Однако Синицын думал по-другому: тот факт, что «его» тепло шло к нам даром, казался ему пределом жизненной несправедливости. Он начал переговоры с мамой, доказывая, что по праву мы должны топить печь своими дровами хотя бы два раза в неделю. Мама, всегда деликатная в общении с людьми, попыталась объяснить ему, что мы не в состоянии этого делать. У нас нету дров — где их достать и на какие деньги? С большим трудом мы добываем мелкие щепки и дровишки, чтобы варить обед, — их не хватит на топку большой голландской печи.

Впуская нас в занимаемый им дом, Синицын, вероятно, воображал, что благодаря своему положению в партии В. М. будет получать какую-то помощь от Московской организации с.-р. или из провинции.
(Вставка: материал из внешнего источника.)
-- ==== Sys2Proof/Tests/Slice0.lean ====
section
/-! SUPPORT. The model's own tests: ill-formed commands refused, values the spec states, and for each obligation with hypotheses a
concrete state and operands that meet them. Expected values are worked out by hand from the rules named. -/

namespace Sys2Proof.Tests

open Sys2Proof Sys2Proof.Machine

-- Each test in turn: their kernel evaluations side by side would need many deep stacks at once.
set_option Elab.async false

/-! ### Small states -/

/-- A header with nothing but VERSION, LENGTH and a tag. -/
def tHdr (len : Nat) : CapHdr :=
  ⟨1#8, BitVec.ofNat 16 len, 0#16, 0#8, 0#8, 7#64, 0#64, 0#32, 0#32, 0#32, 0#32, 0#32, 0#32, 0#32, 0#32, 0#64⟩

/-- Fields of 2, 4 and 8 bytes put into a block. -/
def put2 (bs : List Byte) (e : Nat × Nat) : List Byte := patch bs e.1 (leBytes 2 e.2)
def put4 (bs : List Byte) (e : Nat × Nat) : List Byte := patch bs e.1 (leBytes 4 e.2)
def put8 (bs : List Byte) (e : Nat × Nat) : List Byte := patch bs e.1 (leBytes 8 e.2)

/-- A body of n bytes with 8-byte fields, then 4-byte fields, then bytes set. -/
def tBody (n : Nat) (eights fours ones : List (Nat × Nat)) : List Byte :=
  ones.foldl (fun b e => patch b e.1 (leBytes 1 e.2)) (fours.foldl put4 (eights.foldl put8 (List.replicate n 0#8)))

/-- A setup block: 16 commands in flight, queue pair 5, rings of 16, 8 MiB of resident share, 64 semaphores of die 0, every slot number
and communicators 0 to 15. -/
def tSetup : List Byte :=
  ([(0x04, 16), (0x06, 5), (0x08, 1), (0x0A, 5), (0xB0, 0), (0xB2, 64), (0xC0, 0), (0xC2, 16), (0xC4, 0), (0xC6, 16), (0xC8, 0), (0xCA, 16),
    (0xCC, 0), (0xCE, 16)] : List (Nat × Nat)).foldl put2
    (tBody 256 [(0x10, 0x1000), (0x18, 0x80000), (0x20, 0x90000), (0x28, 0x2000), (0x40, 0), (0x48, 0x800000)] [] [(0x0C, 4), (0x0D, 4)])

/-- An ACTIVE partition with that setup block. -/
def tPart : Part := { partFree with
  st := .active
  setup := tSetup
  windows := true }

/-- The device ready, with HBM trained. -/
def tOn : State := { State.reset with start := { Startup.atRelease with
  stage := 6
  hbmDone := true
  ready := true } }

/-- Partition 1 ACTIVE on it. -/
def tRun : State := tOn.setPart 1 tPart

/-- Queue pair 5 in RTS with a 1,024-byte path MTU, on sub-port 0 with its link up. -/
def tLive : State :=
  (tRun.setQp 5 { qpReset with ctx := patch (List.replicate 64 0#8) 0 [1#8, 0#8, 3#8] }).setSub 0 { subDown with up := true }

/-- A NOP of partition 1, waiting to issue. -/
def tNop : Cmd := newCmd ⟨0, 0⟩ 1 opNOP (tHdr 64) []

/-- The same command in a later phase. -/
def tIn (c : Cmd) (f : Phase) : Cmd := { c with phase := f }

/-- A state with these commands in flight. -/
def tWith (s : State) (cs : List Cmd) : State := { s with
  cmds := cs
  nextSeq := cs.length }

/-- The bytes at an address of the HBM zone. -/
def tMem (s : State) (a : Nat) (bs : List Byte) : State := s.putPhysList a bs

/-- A model record: 1 layer, BF16 keys, 1 head of 16, 64 positions, a batch of 1, one stage, forward list at 0x400000, context at 0x410000,
prefill list at 0x420000 and context at 0x430000, 16 tokens. -/
def tModel : List Byte :=
  tBody 256 [(0x10, 0x400000), (0x20, 0x410000), (0x40, 0x420000), (0x50, 0x430000)]
    [(0x08, 64), (0x18, 1), (0x1C, 16), (0x48, 1), (0x4C, 256)]
    [(0, 1), (2, 1), (4, 1), (6, 16), (0xC, 1), (0xE, 1), (0x28, 0xFF), (0x29, 0xFF), (0x2A, 0xFF), (0x2B, 0xFF)]

/-- Partition 1 serving that model: serving area at 0x500000, frames of 8 KiB, pool of 16 frames at 0x600000. -/
def tServe : State := tMem (tRun.setPart 1 { tPart with
  setup := put8 tSetup (0x30, 0x500000)
  srv := { servingOff with
    enabled := true
    config := [(oSRV_SRV_CFG, 8 * 65536), (oSRV_HBM_POOL_LO, 0x600000), (oSRV_HBM_FRAMES, 16)] } }) 0x500000 tModel

/-! ### Hypotheses of the statements met: acceptance, issue, commit -/

theorem test_CapsuleAccepted : capsuleRow (.nop 1 (tHdr 64) []) = some (1, 0, tHdr 64, []) ∧ hIsList (tHdr 64) = false ∧
    (tRun.part 1).st = .active ∧ tRun.listWaits 1 = false ∧ tRun.room 1 = true ∧
    tRun.checks 1 0 (tHdr 64) [] false false = none := by decide +kernel

theorem test_CapsuleWaits_free : capsuleRow (.nop 2 (tHdr 64) []) = some (2, 0, tHdr 64, []) ∧ (tRun.part 2).st ≠ .active ∧
    (tRun.part 2).st ≠ .resuming := by decide +kernel

/-- Partition 1 with a list of one record not yet accepted. -/
def tList : State := { tRun with lists := [⟨0, 1, 7, false, 0x3000, 0, 1⟩] }

theorem test_CapsuleWaits_list : tList.listWaits 1 = true := by decide +kernel

theorem test_CapsuleWaits_full : hIsList (tHdr 64) = false ∧
    (tRun.setPart 1 { tPart with setup := put2 tSetup (4, 0) }).room 1 = false := by decide +kernel

theorem test_CapsuleWaits_lists : hIsList { tHdr 64 with flags := 1#16 } = true ∧
    64 ≤ (({ tRun with lists := List.replicate 64 ⟨0, 1, 7, false, 0x3000, 1, 1⟩ } : State).listsOf 1).length := by decide +kernel

theorem test_CapsuleRejected : capsuleRow (.nop 1 (tHdr 65) []) = some (1, 0, tHdr 65, []) ∧
    tRun.checks 1 0 (tHdr 65) [] false false = some ⟨stBAD_HEADER, 0x02, 0, 0xFF, none⟩ := by decide +kernel

theorem test_ChecksReportFirst : ({ tHdr 64 with version := 2#8 } : CapHdr).version ≠ 1#8 ∧
    ((tHdr 65).version = 1#8 ∧ hIsList (tHdr 65) = false ∧ (tHdr 65).length.toNat ≠ 64 + ([] : List Byte).length) ∧
    headerBad 0x11 (tHdr 64) 0 none false = none ∧ hRnd (tHdr 64) < 2 := by decide +kernel

/-- A list capsule naming one record at 0x3000. -/
def tListBody : List Byte := tBody 16 [(0, 0x3000)] [(8, 1)] []

theorem test_ListCapsuleAccepted : (tRun.listsOf 1).length < 64 ∧
    tRun.listBad 1 0x00 { tHdr 80 with flags := 1#16 } tListBody = none := by decide +kernel

theorem test_SendCapsule_down : tRun.linked 0 = false ∧ (tRun.qp 5).subport = 0 := by decide +kernel

theorem test_SendCapsule_live : (tLive.qp 5).subport = 0 ∧ tLive.linked 0 = true ∧ tLive.qpLive 5 = some 1 ∧ (tLive.qp 5).order 0 = 0 ∧
    tLive.intakeFull 1 (List.replicate 64 0#8) = false ∧ tLive.intakeFull 1 (List.replicate 4096 0#8) = false ∧
    (tLive.setPart 1 { tPart with st := .suspended }).intakeFull 1 (List.replicate 64 0#8) = true ∧
    (tLive.setPart 1 { tPart with st := .suspended }).qpLive 5 = some 1 := by decide +kernel

/-- A 16-byte intake entry: address, LENGTH, byte 0x0F. -/
def tEntry (a n b : Nat) : List Byte := leBytes 8 a ++ leBytes 2 n ++ List.replicate 5 0#8 ++ leBytes 1 b

theorem test_IntakeEntry_hyps : tRun.takes 1 = true ∧ tRun.listWaits 1 = false ∧ tRun.room 1 = true ∧
    ((tMem tRun 0x1000 (tEntry 0x3000 64 0x80)).readBytes 1 0x1000 16).toOption = some (tEntry 0x3000 64 0x80) := by decide +kernel

theorem test_IntakeEntry_old : bit (fld (tEntry 0x3000 64 0x00) 0xF 1) 7 ≠ (tRun.part 1).intakePhase := by decide +kernel

theorem test_IntakeEntry_clauses : (bit (fld (tEntry 0x3000 64 0x80) 0xF 1) 7 = (tRun.part 1).intakePhase) ∧
    fld (tEntry 0x3000 64 0x81) 0xF 1 % 128 ≠ 0 ∧ fld (tEntry 0x3000 63 0x80) 8 2 < 64 ∧ 4096 < fld (tEntry 0x3000 4097 0x80) 8 2 ∧
    fld (tEntry 0x3001 64 0x80) 0 8 % 64 ≠ 0 ∧ tRun.inWindow 1 false 0x800000 64 = false ∧ tRun.inWindow 1 false 0x7FFFC0 64 = true := by
  decide +kernel

theorem test_IntakeEntry_capsule : fld (patch (List.replicate 64 0#8) 2 (leBytes 2 64)) 2 2 = 64 ∧
    hIsList (hdrOf (patch (List.replicate 64 0#8) 2 (leBytes 2 64))) = false := by decide +kernel

theorem test_ConsumeEntry : (tRun.part 1).intakeCount = 0 ∧ ({ tPart with intakeCount := 15 } : Part).intakeCount + 1 = 16 := by decide +kernel

/-- A list at 0x3000 whose record there is a capsule of 64 bytes. -/
def tListMem : State := tMem tList 0x3000 [1#8, 0#8, 64#8]

theorem test_ListRecord : (tRun.listsOf 1).find? (fun l => l.accepted < l.total) = none ∧
    (tListMem.listsOf 1).find? (fun l => l.accepted < l.total) = some ⟨0, 1, 7, false, 0x3000, 0, 1⟩ ∧
    tListMem.inWindow 1 false 0x3000 64 = true ∧
    (tListMem.readBytes 1 0x3000 64).toOption = some ([1#8, 0#8, 64#8] ++ List.replicate 61 0#8) ∧
    fld ([1#8, 0#8, 64#8] ++ List.replicate 61 0#8) 2 2 = 64 := by decide +kernel

theorem test_ListRecord_short : ((tMem tList 0x3000 [1#8, 0#8, 63#8]).readBytes 1 0x3000 64).toOption =
    some ([1#8, 0#8, 63#8] ++ List.replicate 61 0#8) := by decide +kernel

/-- A NOP waiting for semaphore 3 to reach 1 (GEQ). -/
def tWaits : Cmd := newCmd ⟨0, 0⟩ 1 opNOP { tHdr 64 with wait0 := 0x40010003#32 } []

theorem test_CommandIssue_clauses : tRun.cmd? ⟨0, 0⟩ = none ∧ (tWith tRun [tNop]).cmd? ⟨0, 0⟩ = some tNop ∧
    (tWith tRun [tNop]).canIssue tNop = true ∧ (tWith tRun [tNop]).earlierReady tNop = false ∧
    (tWith tRun [tNop]).stagingFor tNop ≠ none ∧ (tWith tRun [tNop]).energyCheck tNop = some false ∧
    (tWith tRun [tWaits]).canIssue tWaits = false ∧
    entKind 0x40010003 = 1 ∧ ((tRun.setSem 3 ⟨0, 0, false, false, true⟩).sem (entSem 0x40010003)).poison = true := by decide +kernel

theorem test_NopIssues : (tWith tRun [tNop]).cmd? ⟨0, 0⟩ = some tNop ∧ tNop.opcode = opNOP ∧ tNop.phase = .waiting ∧
    ((tWith tRun [tNop]).part tNop.part).st = .active ∧
    (∀ e ∈ hWaits tNop.hdr, entKind e ≠ 0 → ((tWith tRun [tNop]).sem (entSem e)).poison = false) ∧
    (tWith tRun [tNop]).waitsMet tNop = true ∧ (tWith tRun [tNop]).earlierReady tNop = false ∧ tNop.hdr.info = 0#64 := by decide +kernel

theorem test_CommandCommit_clauses : (tWith tRun [tIn tNop .issued]).workDone (tIn tNop .issued) = true ∧
    ((tWith tRun [tIn tNop .applying]).energyDies (tIn tNop .applying)).all (fun q => !((tRun.die q).inReset)) = true ∧
    (tWith tRun [tNop]).workDone tNop = false := by decide +kernel

/-- A NOP issued with QUIET and ADD 5 of semaphore 3. -/
def tSignals : Cmd := tIn (newCmd ⟨0, 0⟩ 1 opNOP { tHdr 64 with
  flags := 0x20#16
  signal0 := 0x40050003#32 } []) .issued

theorem test_NopCommits : (tWith tRun [tSignals]).cmd? ⟨0, 0⟩ = some tSignals ∧ hQuiet tSignals.hdr = true ∧
    (∀ x ∈ tSignals.ranges, x.lo = x.hi) ∧ tSignals.landing = [] ∧ tSignals.halo = [] ∧ tSignals.landSems = [] ∧ tSignals.fills = [] ∧
    tSignals.takes = [] ∧ tSignals.spoiled = [] ∧ tSignals.status = stOK ∧ (tWith tRun [tSignals]).unacked ⟨0, 0⟩ = false ∧
    (tRun.part 1).ring.waiting = [] ∧ (tRun.part 1).ring.heldFull = none ∧ entKind tSignals.hdr.signal0.toNat = 1 ∧
    entKind tSignals.hdr.signal1.toNat = 0 ∧ entN tSignals.hdr.signal0.toNat = 5 ∧ (tRun.sem 3).poison = false ∧
    (tRun.sem 3).value + 5 ≤ 0xFFFFFFFF := by decide +kernel

/-- A TABLE_SWITCH that drains. -/
def tDrain : Cmd := tIn (newCmd ⟨0, 0⟩ 1 opSWITCH (tHdr 96) []) .draining

theorem test_SwitchDrains : (tWith tRun [tDrain]).cmd? ⟨0, 0⟩ = some tDrain ∧ (tWith tRun [tDrain]).draining tDrain = false ∧
    (tWith tRun [{ tDrain with fetched := [8192] }, { tIn tNop .issued with ref := ⟨1, 0⟩ }]).draining { tDrain with fetched := [8192] } = true := by
  decide +kernel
Он не мог себе представить степени нашей бедности и неустроенности. Синицын разозлился, и его раздражение перешло в маниакальную ненависть к нашей семье. Он ничего не мог придумать, чтобы помешать физическим законам посылать тепло в нашу комнату, и мысль об этом превратилась у него в навязчивую идею. Время от времени, встречая кого-нибудь из нас в коридоре, он начинал снова бессмысленный разговор, переходивший в оскорбления и ругательства.

Время было нелегкое. В такие периоды испытаний, как война, оккупация, голод и террор, люди обнажаются и резко разделяются на две категории. «Средних» не бывает: одни делаются насквозь дурными, другие сублимируются и достигают большой духовной высоты. Сколько раз в трудные годы лишений мне приходилось наталкиваться на то, что люди (часто из более обеспеченных) при звонке или стуке в дверь поспешно прячут остатки обеда и даже сметают крошки со стола. А другие, живущие впроголодь, тащат все, что у них есть, чтобы накормить случайно зашедшего гостя.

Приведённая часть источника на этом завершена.